OIDC Claims You Must Understand

OIDC workload federation usually fails because a team treats a valid signature as sufficient. A valid signature only proves the token came from the issuer. You still need to prove that this exact token was minted for your relying party, came from an allowed workload, has not expired, and matches the intended trust rule.

Claim What it means Production check
iss The issuer that signed the token. Must exactly match the trusted issuer URL. Do not accept tokens from similar-looking domains.
sub The workload identity inside that issuer. Pin to a repository, branch, service account, namespace, SPIFFE ID, or other stable workload identity.
aud The intended recipient of the token. Must match your service, STS endpoint, or configured audience. Reject broad or wrong audiences.
exp When the token expires. Reject expired tokens and keep lifetimes short. Allow only small clock skew.
iat and nbf Issue time and not-before time. Reject tokens from far in the future. Investigate excessive clock skew.
kid Header value that selects a signing key from JWKS. Use it to select the right key, but never trust it without verifying the signature.

Provider-specific claims matter too. GitHub tokens can identify repository, ref, workflow, environment, and run context. Kubernetes service account tokens identify a service account and namespace. SPIFFE JWT-SVIDs place the SPIFFE ID in sub. Your trust policy should use the most stable and least-broad claims available.

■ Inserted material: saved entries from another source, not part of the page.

def Ep.held (e : Ep) (p : Option Nat) (g : SliceMap → Option (Fin 3)) : Bool := p.isSome && e.heldBy g

def State.estat (s : State) : Word :=
  let e := s.ep
  bitAt (!e.copies.isEmpty) 0 ||| bitAt e.gate 1 ||| bitAt s.epLock 2 ||| bitAt e.mlost 3
    ||| bitAt (e.held e.pgS (fun m => m.s)) 4 ||| bitAt (e.held e.pgS1 (fun m => m.s1)) 5 ||| bitAt e.dpart 6

/-- ESLST: SELF as it was set when the seal was applied (R290). -/
def State.eslst (s : State) : Word :=
  match s.ep.lastSeal with
  | none => 0
  | some x => w32 x.list.length ||| bitAt x.ovf 8 ||| bitAt s.ep.staleS 9

def State.estl (s : State) (i : Nat) : Word :=
  match s.ep.lastSeal with
  | none => 0
  | some x => match x.list[i]? with
    | some e => w32 e.bits ||| bitAt true 31
    | none => 0

def frameCode (f : Option (Fin 3)) : Nat :=
  match f with
  | some f => f.val
  | none => 3

/-- MSMAPk: four slices, each with the frames of C, C - 1, C - 2 and the fill frame. -/
def State.msmap (s : State) (k : Nat) : Word :=
  w32 (leNat ((List.range 4).map (fun j =>
    let m := s.ep.maps[fin 64 (4 * k + j)]
    BitVec.ofNat 8 (frameCode m.c + 4 * frameCode m.c1 + 16 * frameCode m.c2 + 64 * frameCode m.fill))))

/-- A read of the EPOCH block at offset `o`: a read of a low word latches its high word. -/
def State.epochRead (s : State) (_w : Who) (o : Nat) : BusR :=
  let e := s.ep
  if o = 0x020 then .ok (w32 e.cur, s.setReg (epoch + 0x024) (w32 (e.cur / 2 ^ 32 % 2 ^ 16)))
  else if o = 0x028 then .ok (w32 s.epTime, s)
  else if o = 0x030 then .ok (w32 e.ecmt.toNat, s)
  else if o = 0x034 then .ok (w32 (e.ecmt.toNat / 2 ^ 32), s)
  else if o = 0x038 then .ok (w32 e.elate.toNat, s)
  else if o = 0x03C then .ok (w32 (e.elate.toNat / 2 ^ 32), s)
  else if o = 0x044 then .ok (s.estat, s)
  else if o = 0x050 then .ok (w32 (e.pgS.getD 0), s.setReg (epoch + 0x054) (w32 (e.pgS.getD 0 / 2 ^ 32 % 2 ^ 16)))
  else if o = 0x058 then .ok (s.eslst, s)
  else if o = 0x070 then .ok (w32 s.td, s.setReg (epoch + 0x074) (w32 (s.td / 2 ^ 32)))
  else if within 0x080 o 0x0FF then .ok (s.estl ((o - 0x080) / 4), s)
  else if within 0x100 o 0x13F then .ok (s.msmap ((o - 0x100) / 4), s)
  else .ok (s.reg (epoch + o), s.clearRc (epoch + o))

/-- A written value with reserved encodings replaced by the field's old value (00 R12). -/
def State.epochKeep (s : State) (o : Nat) (v : Word) : Word :=
  if o = 0 then (if 2 ≤ fld v 3 2 then putF v 3 2 s.epTsrc else v)
  else if o = 4 then (if within 250 (fld v 0 17) 100000 then v else s.reg (epoch + 4))
  else if o = 0x014 then (if 5 ≤ fld v 0 3 then putF v 0 3 (fld (s.reg (epoch + 0x014)) 0 3) else v)
  else v

/-- A write to the EPOCH block at offset `o`; before the first edge the new values act at once (R298). -/
def State.epochWrite (s : State) (w : Who) (o : Nat) (v : Word) : BusW :=
  if !whoGs w then .error 2
  else
    let s1 := s.putReg (epoch + o) (s.epochKeep o v) (tb (s.reg epoch) 8)
    .ok (if s1.ep.started then s1 else s1.epLoad)

end Sys2Proof.Machine
end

Where This Pattern Shows Up

Different platforms use different names, but the control plane is similar.

Scenario Issuer Target verifier Typical policy boundary
GitHub Actions deploys to AWS GitHub OIDC provider AWS IAM / STS Organization, repository, branch, environment, and audience.
GitHub Actions deploys to Google Cloud GitHub OIDC provider Google Cloud Workload Identity Federation Workload identity pool, provider attribute mapping, service account or direct IAM binding.
Kubernetes Pod calls Azure AKS or cluster OIDC issuer Microsoft Entra workload identity federation Issuer, subject, audience, service account, namespace, and managed identity.
Kubernetes Pod calls Google Cloud Kubernetes OIDC issuer Google Cloud Workload Identity Federation Cluster issuer, namespace, service account, and workload identity pool attributes.
SPIRE workload calls an API SPIRE JWT-SVID issuer Cloud provider or internal token gateway SPIFFE ID, trust domain, audience, and expiry.

The common goal is to avoid copying secrets into the workload environment. The cloud provider, identity platform, or gateway accepts a signed workload token only when the token matches a preconfigured trust relationship.

Build the Mental Model Before the Code

Think of workload federation as a border checkpoint for machine identity.

  • Issuer: the authority that knows the workload context and signs the token.
  • Subject: the workload identity, such as repo:org/app:ref:refs/heads/main or system:serviceaccount:payments:api.
  • Audience: the relying party that this token was minted for.
  • Trust policy: the rule that says which issuers, subjects, audiences, and extra claims can get which target role.
  • Exchange: the step that converts identity evidence into target-system access.

The exchange step is important. A workload token minted by GitHub should not become a general-purpose AWS credential automatically. It should become one role session, with one duration, one permission policy, and a clear audit trail. A Kubernetes service account token should not become access to every cloud resource. It should map to the one managed identity or service account needed by that workload.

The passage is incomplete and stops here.